Pressure gain of the middle ear

Scala vestibuli sound pressure can be regarded as the output of the middle ear, and the P SV / P EC transfer function gives insight regarding the pressure gain produced by the middle ear. The pressure gain from the tympanic membrane to the vestibule was bandpass in nature with a maximum magnitude of approximately 20 dB near 1 kHz (Fig. 4). Below 1 kHz, the slope of the magnitude was approximately 20 dB/decade and the phase was approximately 1/8 cycle, indicating that the elastic properties of middle ear components (tympanic membrane, middle ear ligament, middle ear joints, annular ligament) dominate, reducing the middle ear gain. Above 3 kHz, the magnitude of the gain fell off at about −20 dB per decade, and the phase accumulated nearly two cycles of delay between 2 and 20 kHz.
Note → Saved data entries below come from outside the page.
-- ==== Sys2Proof/Machine/Link.lean ====
section
/-!
DEFINITION. The link layer of the hub ports: training (R269 to R274), flits, acknowledgements, replay and credits (R275
to R281), the sharing of a port by its clusters (R30), the encoding of headers (R282), and protocol errors (R297).
-/

namespace Sys2Proof.Machine

/-! ## Sending flits (R275, R276, R278, R280) -/

/-- The 20 bytes of a transaction's header (R282). -/
def Txn.header (t : Txn) : List Byte :=
  toLE 4 (t.op.code + ceilDiv t.data.length 64 * 2 ^ 8 + t.tag % 4096 * 2 ^ 16 + t.stream % 16 * 2 ^ 28)
    ++ toLE 4 t.addr ++ toLE 4 (t.addr / 2 ^ 32 % 2 ^ 20 + (t.words - 1) % 1024 * 2 ^ 20)
    ++ toLE 4 (t.fmt % 16 + t.aop % 16 * 2 ^ 4 + t.status % 256 * 2 ^ 8 + t.srcpos % 16 * 2 ^ 16
        + t.priv % 4 * 2 ^ 20 + t.srcpkg % 256 * 2 ^ 24)
    ++ toLE 4 t.aux

/-- The requester of a port whose turn a transaction takes (R30): a cluster of the port by its rank, or the die-level
blocks and the answers, which share one turn (log entry 89). -/
def Txn.requester (t : Txn) : Nat := if t.cluster.isSome then t.stream else 15

/-- The first credits that are due back, as (channel, pool, count). -/
def Port.creditsDue (x : Port) : Option (Nat × Nat × Nat) :=
  let h := (List.range 4).find? fun v => (x.backHdr[v]?).getD 0 != 0
  let d := (List.range 4).find? fun v => (x.backData[v]?).getD 0 != 0
  match h, d with
  | some v, _ => some (v, 0, min 127 ((x.backHdr[v]?).getD 0))
  | none, some v => some (v, 1, min 127 ((x.backData[v]?).getD 0))
  | none, none => none

def addAt (l : List Nat) (i n : Nat) : List Nat := setAt l i ((l[i]?).getD 0 + n)
def subAt (l : List Nat) (i n : Nat) : List Nat := setAt l i ((l[i]?).getD 0 - n)

/-- Link traffic of a period gathers by job and cluster. -/
def addLoad (l : List Load) (y : Load) : List Load :=
  match l with
  | [] => [y]
  | z :: t =>
    if z.job = y.job ∧ z.cluster = y.cluster then { z with flits := z.flits + y.flits, bytes := z.bytes + y.bytes } :: t
    else z :: addLoad t y

/-- A flit as it goes on its active lane, n mod W. -/
def Port.onLane (x : Port) (tx : List (Nat × Nat)) (n : Nat) (f : List Byte) : LaneSend :=
  let l := (tx[n % max x.widthOut 1]?).getD (0, 0x3F)
  .flit l.1 l.2 f (flitCrc n f)

/-- A numbered flit leaves and stays in the replay buffer; it is the traffic of a job and a cluster. -/
def Port.emit (x : Port) (tx : List (Nat × Nat)) (f : List Byte) (job cluster : Option Nat) (bytes : Nat) : Port :=
  { x with
    wire := x.wire ++ [x.onLane tx x.txSeq f], replay := x.replay ++ [(x.txSeq, f)], txSeq := (x.txSeq + 1) % 4096
    load := addLoad x.load ⟨job, cluster, 1, bytes⟩ }

/-- A header flit with at most one header, of a KIND; it acknowledges and returns credits. -/
def Port.emitHeader (x : Port) (tx : List (Nat × Nat)) (kind : Nat) (t : Option Txn) : Port :=
  let ack := (x.rxSeq + 4095) % 4096
  let due := x.creditsDue
  let (cvc, pool, n) := due.getD (0, 0, 0)
  let x := if due.isNone then x
    else if pool = 0 then { x with backHdr := subAt x.backHdr cvc n, dieHdr := addAt x.dieHdr cvc n }
    else { x with backData := subAt x.backData cvc n, dieData := addAt x.dieData cvc n }
  let hdr := (t.map Txn.header).getD []
  let word := kind + ack * 2 ^ 2 + 2 ^ 14 * cvc + 2 ^ 16 * pool + 2 ^ 17 * n + (if t.isNone then 0 else 2 ^ 24)
  x.emit tx (fitBytes 64 (toLE 4 word ++ hdr)) (t.bind (·.job)) (t.bind Txn.cluster) 0

/-- Are the credits for a transaction there? -/
def Port.canSend (x : Port) (t : Txn) : Bool :=
  decide (0 < (x.hubHdr[t.op.vc]?).getD 0) && decide (ceilDiv t.data.length 64 ≤ (x.hubData[t.op.vc]?).getD 0)

/-- How far a transaction's requester is behind the one that its channel granted last. -/
def Port.behind (x : Port) (t : Txn) : Nat := (t.requester + 31 - (x.turn[t.op.vc]?).getD 15) % 16

/-- The transaction that a channel grants next (R30): the oldest of the next requester that has one. -/
def Port.candidate (x : Port) (v : Nat) : Option Txn :=
  (x.queue.filter fun t => t.op.vc == v).foldl
    (fun best t => match best with
      | none => some t
      | some b => if x.behind t < x.behind b then some t else some b) none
Previous studies have also measured cadaveric human middle ear pressure gain—the ratio of the pressures between the vestibule near the footplate and the ear canal near the tympanic membrane (P SV / P EC). Puria et al. (1997) made pressure measurements on four ears with a hydrophone pressure transducer, while keeping a flow of fluid through tubing connected to the superior semicircular canal and through tubing connected near the round window to flush possible air that might accumulate. Later, Aibara et al. (2001) made similar measurements in 11 ears near the footplate by inserting a 1.4-mm diameter hydrophone pressure transducer through an opening near the singular canal while under saline to prevent introduction of air into the cochlea. The methods of Aibara et al. (2001) are more similar to our methods (in that there is no artificial flow of fluid through tubings); however, Aibara et al. made their measurement from the medial aspect while we made our measurement from the lateral aspect. Despite the different pressure transducers and approach to the vestibule, the middle ear pressure gain (P SV / P EC) is similar among all three studies (Fig. 4 comparing our measurements to Fig. 6 of Aibara et al. 2001).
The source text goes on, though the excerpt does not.